With the first line below as the start and the line containing "def CfgOp.wf : CfgOp → Bool" as the end, copy every line between them exactly, ends included.

Source data
· · · · · · ·
-- ==== Sys2Proof/WellFormed.lean ====
section
/-! DEFINITION. Well-formed commands: every index names something that exists (the counts of spec/18 Table 18.1 and of the
chapters), and data has the length its record or packet has. A command outside these ranges is accepted by exec and changes
nothing but the time, or acts on nothing; WellFormed says what a sender sends. -/

namespace Sys2Proof

/-- A configuration request within Table 12.1: encodings of Max_Payload_Size and Max_Read_Request_Size up to 5. -/
def CfgOp.wf : CfgOp → Bool
  | .deviceControl _ mps mrrs => decide (mps ≤ 5) && decide (mrrs ≤ 5)
  | .deviceControl2 r _ => decide (r < 16)
  | .linkControl a => decide (a < 4)
  | _ => true

/-- The operands are within their ranges. -/
def Instr.wf : Instr → Bool
  | .resetAssert _ _ => true
  | .resetRelease _ bootSrc xtalDly mgmtAddr _ => decide (bootSrc < 4) && decide (xtalDly < 4) && decide (mgmtAddr < 8)
  | .rcOscillatorStart _ => true
  | .vddCoreSettled _ => true
  | .xtalAmpDetect _ => true
  | .xtalCountDone _ => true
  | .xtalDlyDone _ => true
  | .xoStartTimeout _ => true
  | .pllLocked _ n => decide (n < 8)
  | .pllUnlock _ n _ => decide (n < 8)
  | .memInitDone _ => true
  | .pcieConfigRequest _ op => op.wf
  | .imageHeader _ data _ => data.length == 512
  | .loadFailZeroed _ => true
  | .regWrite _ data => decide (64 ≤ data.length) && data.length % 64 == 0
  | .regBlock _ data => decide (64 ≤ data.length) && data.length % 64 == 0
  | .memLoad _ data => decide (64 ≤ data.length) && data.length % 64 == 0
  | .wait _ data => decide (64 ≤ data.length) && data.length % 64 == 0
  | .waitTimeout _ => true
  | .delay _ data => decide (64 ≤ data.length) && data.length % 64 == 0
  | .delayExpire _ => true
  | .info _ data => decide (64 ≤ data.length) && data.length % 64 == 0
  | .lock _ data => decide (64 ≤ data.length) && data.length % 64 == 0
  | .arm _ data => decide (64 ≤ data.length) && data.length % 64 == 0
  | .go _ _ => true
  | .stageData _ _ _ => true
  | .pushGo _ _ => true
  | .rearm _ _ _ => true
  | .rearmDrainTimeout _ => true
  | .rearmStepDone _ => true
  | .frameStart _ port vc fn ecc => decide (port < 16) && decide (vc < 16) && decide (fn < 65536) && decide (ecc < 3)
  | .frameEnd _ port vc fn ecc => decide (port < 16) && decide (vc < 16) && decide (fn < 65536) && decide (ecc < 3)
  | .longPacket _ port vc dt wc ecc _ _ => decide (port < 16) && decide (vc < 16) && decide (dt < 64) && decide (wc < 65536) && decide (ecc < 3)
  | .shortPacketIgnored _ port vc dt ecc => decide (port < 16) && decide (vc < 16) && decide (dt < 64) && decide (ecc < 3)
  | .frameCloseTimeout _ src => decide (src < 4096)
  | .frameSlotExpire _ src => decide (src < 4096)
  | .sensorCommandIssue _ port => decide (port < 16)
  | .sensorCommandDone _ port _ _ => decide (port < 16)
  | .ibi _ port addr _ => decide (port < 16) && decide (addr < 128)
  | .hotJoin _ port => decide (port < 16)
  | .scCmd _ _ port _ => decide (port < 16)
  | .scFlush _ _ port => decide (port < 16)
  | .scRdataRead _ _ port => decide (port < 16)
  | .scIbiRead _ _ port => decide (port < 16)
  | .fsyncPulse _ output => decide (output < 4)
  | .genlockEdge _ _ => true
  | .genlockLost _ => true
  | .commit _ _ src _ => decide (src < 4096)
  | .next _ _ src _ => decide (src < 4096)
  | .discard _ _ src => decide (src < 4096)
  | .sharedStripeStart _ => true
  | .sharedStripeDone _ => true
  | .inlineSegmentOffer _ => true
  | .microsecondTick _ _ => true
  | .paceWindowClose _ => true
  | .paceProbeStart _ core => decide (core < 144)
  | .paceCtrlWrite _ _ _ => true
  | .partMarginLowRead _ _ p => decide (p < 64)
  | .macroFetch _ core ctx _ => decide (core < 144) && decide (ctx < 4)
  | .conv _ core => decide (core < 144)
  | .dwconv _ core => decide (core < 144)
  | .matmul _ core => decide (core < 144)
  | .xformForward _ core => decide (core < 144)
  | .xformInverse _ core => decide (core < 144)
  | .poolMax _ core => decide (core < 144)
  | .poolAverage _ core => decide (core < 144)
  | .resampleNearest _ core => decide (core < 144)
  | .resampleBilinear _ core => decide (core < 144)
  | .eltw _ core => decide (core < 144)
  | .copy _ core => decide (core < 144)
  | .bwdData _ core => decide (core < 144)
  | .bwdWgt _ core => decide (core < 144)
  | .updateStep _ core => decide (core < 144)
  | .updateLoss _ core => decide (core < 144)
  | .updatePublish _ core => decide (core < 144)
  | .publication _ core => decide (core < 144)
  | .claim _ core => decide (core < 144)
  | .claimAnswer _ core ctx _ _ => decide (core < 144) && decide (ctx < 4)
  | .waitSem _ core => decide (core < 144)
  | .signalSem _ core => decide (core < 144)
  | .semaphoreUpdate _ _ => true
  | .loop _ core => decide (core < 144)
  | .endStop _ core => decide (core < 144)
  | .endRestart _ core => decide (core < 144)
  | .coreCycle _ core _ => decide (core < 144)
  | .residueIntervalTimeout _ core => decide (core < 144)
  | .residueCompare _ core => decide (core < 144)
  | .drainRow _ core _ => decide (core < 144)
  | .arbitrationGrant _ point _ => decide (point < 400)
  | .readCompletion _ _ _ => true
  | .writeAccept _ _ => true
  | .pageMapEntryRead _ _ _ => true
  | .pmFlush _ _ => true
  | .pfInfoRead _ _ => true
  | .resume _ _ _ => true
  | .cancel _ _ _ => true
  | .streamCancelDone _ requester slot => decide (requester < 145) && decide (slot < 16)
  | .tagTimeout _ _ => true
  | .stripeRelease _ src _ _ => decide (src < 4096)
  | .frameRecordFinal _ src _ => decide (src < 4096)
  | .stallTimeout _ p => decide (p < 64)
  | .txSlot _ port strm => decide (port < 4) && decide (strm < 16)
  | .txPacketSent _ port => decide (port < 4)
  | .linkUp _ gen width => decide (1 ≤ gen) && decide (gen ≤ 5) && (width == 1 || width == 2 || width == 4 || width == 8 || width == 16)
  | .linkDown _ => true
  | .hotReset _ => true
  | .d3hot _ _ => true
  | .bar2Read _ _ len _ => decide (len ≤ 4096)
  | .bar2Write _ _ data _ => decide (data.length ≤ 4096)
  | .msixMaskWrite _ _ _ _ => true
  | .pcieCompletion _ tag _ _ => decide (tag < 1024)
  | .completionTimeout _ _ => true
  | .chDoorbell _ _ ch _ => decide (ch < 32)
  | .descriptorFetch _ ch => decide (ch < 32)
  | .descriptorReceived _ ch => decide (ch < 32)
  | .dmaBeat _ _ => true
  | .sourceAccept _ ch => decide (ch < 32)
  | .start _ _ ch => decide (ch < 32)
  | .stop _ _ ch => decide (ch < 32)
  | .abort _ _ ch => decide (ch < 32)
  | .restart _ _ ch => decide (ch < 32)
  | .resetIdx _ _ ch => decide (ch < 32)
  | .scrubRead _ _ _ => true
  | .handshakeTimeout _ die pos kind =>
    (decide (die < 4) || (decide (2 ≤ kind) && decide (die < 8))) && decide (pos < 36) && decide (kind < 6)
  | .alertAck _ _ _ => true
  | .cntClear _ _ _ _ => true
  | .monitorWindow _ _ => true
  | .rcWindowTimeout _ => true
  | .pllCfgWrite _ _ n _ => decide (n < 8)
  | .sscCfgWrite _ _ n _ => decide (n < 8)
  | .mclkCfgWrite _ _ n _ => decide (n < 16)
  | .avsPeriod _ => true
  | .avsResponse _ _ _ _ => true
  | .railDipStart _ n _ => decide (n < 8)
  | .railDipEnd _ n _ => decide (n < 8)
  | .supplyReset _ n => decide (n < 8)
  | .thermalSample _ temps => temps.length == 9
  | .pwrReqRun _ _ => true
  | .pwrReqSleep _ _ => true
  | .pwrReqDeepSleep _ _ => true
  | .powerEntryDrainTimeout _ => true
  | .powerEntryStepDone _ => true
  | .wakeStepDone _ => true
  | .vbatSwitchover _ => true
  | .vdd1v8Restored _ => true
  | .program _ _ => true
  | .fuseProgramDone _ _ => true
  | .bypass _ => true
  | .idcode _ => true
  | .samplePreload _ => true
  | .extest _ => true
  | .clamp _ => true
  | .highz _ => true
  | .dbgAccess _ _ => true
  | .testLogicReset _ => true
  | .mgmtWrite _ _ => true
  | .mgmtRead _ _ => true
  | .mgmtIbiRetry _ => true
  | .enec _ _ => true
  | .disec _ _ => true
  | .rstdaa _ => true
  | .entdaa _ addr => decide (addr < 128)
  | .setdasa _ static addr => decide (static < 128) && decide (addr < 128)
  | .setnewda _ addr => decide (addr < 128)
  | .getpid _ => true
  | .getbcr _ => true
  | .getdcr _ => true
  | .getstatus _ => true
  | .setmwl _ len => decide (len < 65536)
  | .getmwl _ => true
  | .setmrl _ len => decide (len < 65536)
  | .getmrl _ => true
  | .unsupportedCcc _ _ => true
  | .set _ _ => true
  | .setAtPps _ _ => true
  | .ppsEdge _ _ => true
  | .ppsHoldover _ => true
  | .xt32Stopped _ => true
  | .chronoFracRead _ _ => true
  | .lowWordRead _ path _ wide => (!wide || path == .bar0)
  | .bufPeakRead _ _ port => decide (port < 16)
  | .txqPeakRead _ _ port => decide (port < 4)
  | .monCountRead _ _ => true
  | .monMinRead _ _ n => decide (n < 9)
  | .resplitLastRead _ _ core => decide (core < 144)
  | .registerWrite _ path _ _ high => (high == none || path == .bar0)
  | .supplyResetRelease _ bootSrc xtalDly mgmtAddr => decide (bootSrc < 4) && decide (xtalDly < 4) && decide (mgmtAddr < 8)
  | .hsBurstEnd _ port => decide (port < 16)
  | .phyErr _ port => decide (port < 16)
  | .deskew _ port => decide (port < 16)
  | .bar0Bad _ _ _ _ => true
  | .vbatLow _ _ => true
  | .powerOn _ => true
  | .alwaysOnPowerLoss _ => true

/-- A well-formed command. -/
abbrev WellFormed (i : Instr) : Prop := i.wf = true

/-- The instant of a command, its first operand (notes/assumptions/2.md). -/
def Instr.time : Instr → Nat
  | .resetAssert t _ => t
  | .resetRelease t _ _ _ _ => t
  | .rcOscillatorStart t => t
  | .vddCoreSettled t => t
  | .xtalAmpDetect t => t
  | .xtalCountDone t => t
  | .xtalDlyDone t => t
  | .xoStartTimeout t => t
  | .pllLocked t _ => t
  | .pllUnlock t _ _ => t
  | .memInitDone t => t
  | .pcieConfigRequest t _ => t
  | .imageHeader t _ _ => t
  | .loadFailZeroed t => t
  | .regWrite t _ => t
  | .regBlock t _ => t
  | .memLoad t _ => t
  | .wait t _ => t
  | .waitTimeout t => t
  | .delay t _ => t
  | .delayExpire t => t
  | .info t _ => t
  | .lock t _ => t
  | .arm t _ => t
  | .go t _ => t
  | .stageData t _ _ => t
  | .pushGo t _ => t
  | .rearm t _ _ => t
  | .rearmDrainTimeout t => t
  | .rearmStepDone t => t
  | .frameStart t _ _ _ _ => t
  | .frameEnd t _ _ _ _ => t
  | .longPacket t _ _ _ _ _ _ _ => t
  | .shortPacketIgnored t _ _ _ _ => t
  | .frameCloseTimeout t _ => t
  | .frameSlotExpire t _ => t
  | .sensorCommandIssue t _ => t
  | .sensorCommandDone t _ _ _ => t
  | .ibi t _ _ _ => t
  | .hotJoin t _ => t
  | .scCmd t _ _ _ => t
  | .scFlush t _ _ => t
  | .scRdataRead t _ _ => t
  | .scIbiRead t _ _ => t
  | .fsyncPulse t _ => t
  | .genlockEdge t _ => t
  | .genlockLost t => t
  | .commit t _ _ _ => t
  | .next t _ _ _ => t
  | .discard t _ _ => t
  | .sharedStripeStart t => t
  | .sharedStripeDone t => t
  | .inlineSegmentOffer t => t
  | .microsecondTick t _ => t
  | .paceWindowClose t => t
  | .paceProbeStart t _ => t
  | .paceCtrlWrite t _ _ => t
  | .partMarginLowRead t _ _ => t
  | .macroFetch t _ _ _ => t
  | .conv t _ => t
  | .dwconv t _ => t
  | .matmul t _ => t
  | .xformForward t _ => t
  | .xformInverse t _ => t
  | .poolMax t _ => t
  | .poolAverage t _ => t
  | .resampleNearest t _ => t
  | .resampleBilinear t _ => t
  | .eltw t _ => t
  | .copy t _ => t
  | .bwdData t _ => t
  | .bwdWgt t _ => t
  | .updateStep t _ => t
  | .updateLoss t _ => t
  | .updatePublish t _ => t
  | .publication t _ => t
  | .claim t _ => t
  | .claimAnswer t _ _ _ _ => t
  | .waitSem t _ => t
  | .signalSem t _ => t
  | .semaphoreUpdate t _ => t
  | .loop t _ => t
  | .endStop t _ => t
  | .endRestart t _ => t
  | .coreCycle t _ _ => t
  | .residueIntervalTimeout t _ => t
  | .residueCompare t _ => t
  | .drainRow t _ _ => t
  | .arbitrationGrant t _ _ => t
  | .readCompletion t _ _ => t
  | .writeAccept t _ => t
  | .pageMapEntryRead t _ _ => t
  | .pmFlush t _ => t
  | .pfInfoRead t _ => t
  | .resume t _ _ => t
  | .cancel t _ _ => t
  | .streamCancelDone t _ _ => t
  | .tagTimeout t _ => t
  | .stripeRelease t _ _ _ => t
  | .frameRecordFinal t _ _ => t
  | .stallTimeout t _ => t
  | .txSlot t _ _ => t
  | .txPacketSent t _ => t
  | .linkUp t _ _ => t
  | .linkDown t => t
  | .hotReset t => t
  | .d3hot t _ => t
  | .bar2Read t _ _ _ => t
  | .bar2Write t _ _ _ => t
  | .msixMaskWrite t _ _ _ => t
  | .pcieCompletion t _ _ _ => t
  | .completionTimeout t _ => t
  | .chDoorbell t _ _ _ => t
  | .descriptorFetch t _ => t
  | .descriptorReceived t _ => t
  | .dmaBeat t _ => t
  | .sourceAccept t _ => t
  | .start t _ _ => t
  | .stop t _ _ => t
  | .abort t _ _ => t
  | .restart t _ _ => t
  | .resetIdx t _ _ => t
  | .scrubRead t _ _ => t
  | .handshakeTimeout t _ _ _ => t
  | .alertAck t _ _ => t
  | .cntClear t _ _ _ => t
  | .monitorWindow t _ => t
  | .rcWindowTimeout t => t
  | .pllCfgWrite t _ _ _ => t
  | .sscCfgWrite t _ _ _ => t
  | .mclkCfgWrite t _ _ _ => t
  | .avsPeriod t => t
  | .avsResponse t _ _ _ => t
  | .railDipStart t _ _ => t
  | .railDipEnd t _ _ => t
  | .supplyReset t _ => t
  | .thermalSample t _ => t
  | .pwrReqRun t _ => t
  | .pwrReqSleep t _ => t
  | .pwrReqDeepSleep t _ => t
  | .powerEntryDrainTimeout t => t
  | .powerEntryStepDone t => t
  | .wakeStepDone t => t
  | .vbatSwitchover t => t
  | .vdd1v8Restored t => t
  | .program t _ => t
  | .fuseProgramDone t _ => t
  | .bypass t => t
  | .idcode t => t
  | .samplePreload t => t
  | .extest t => t
  | .clamp t => t
  | .highz t => t
  | .dbgAccess t _ => t
  | .testLogicReset t => t
  | .mgmtWrite t _ => t
  | .mgmtRead t _ => t
  | .mgmtIbiRetry t => t
  | .enec t _ => t
  | .disec t _ => t
  | .rstdaa t => t
  | .entdaa t _ => t
  | .setdasa t _ _ => t
  | .setnewda t _ => t
  | .getpid t => t
  | .getbcr t => t
  | .getdcr t => t
  | .getstatus t => t
  | .setmwl t _ => t
  | .getmwl t => t
  | .setmrl t _ => t
  | .getmrl t => t
  | .unsupportedCcc t _ => t
  | .set t _ => t
  | .setAtPps t _ => t
  | .ppsEdge t _ => t
  | .ppsHoldover t => t
  | .xt32Stopped t => t
  | .chronoFracRead t _ => t
  | .lowWordRead t _ _ _ => t
  | .bufPeakRead t _ _ => t
  | .txqPeakRead t _ _ => t
  | .monCountRead t _ => t
  | .monMinRead t _ _ => t
  | .resplitLastRead t _ _ => t
  | .registerWrite t _ _ _ _ => t
  | .supplyResetRelease t _ _ _ => t
  | .hsBurstEnd t _ => t
  | .phyErr t _ => t
  | .deskew t _ => t
  | .bar0Bad t _ _ _ => t
  | .vbatLow t _ => t
  | .powerOn t => t
  | .alwaysOnPowerLoss t => t

end Sys2Proof
end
· · · · · · ·
Task solution
-- ==== Sys2Proof/WellFormed.lean ====
section
/-! DEFINITION. Well-formed commands: every index names something that exists (the counts of spec/18 Table 18.1 and of the
chapters), and data has the length its record or packet has. A command outside these ranges is accepted by exec and changes
nothing but the time, or acts on nothing; WellFormed says what a sender sends. -/

namespace Sys2Proof

/-- A configuration request within Table 12.1: encodings of Max_Payload_Size and Max_Read_Request_Size up to 5. -/
def CfgOp.wf : CfgOp → Bool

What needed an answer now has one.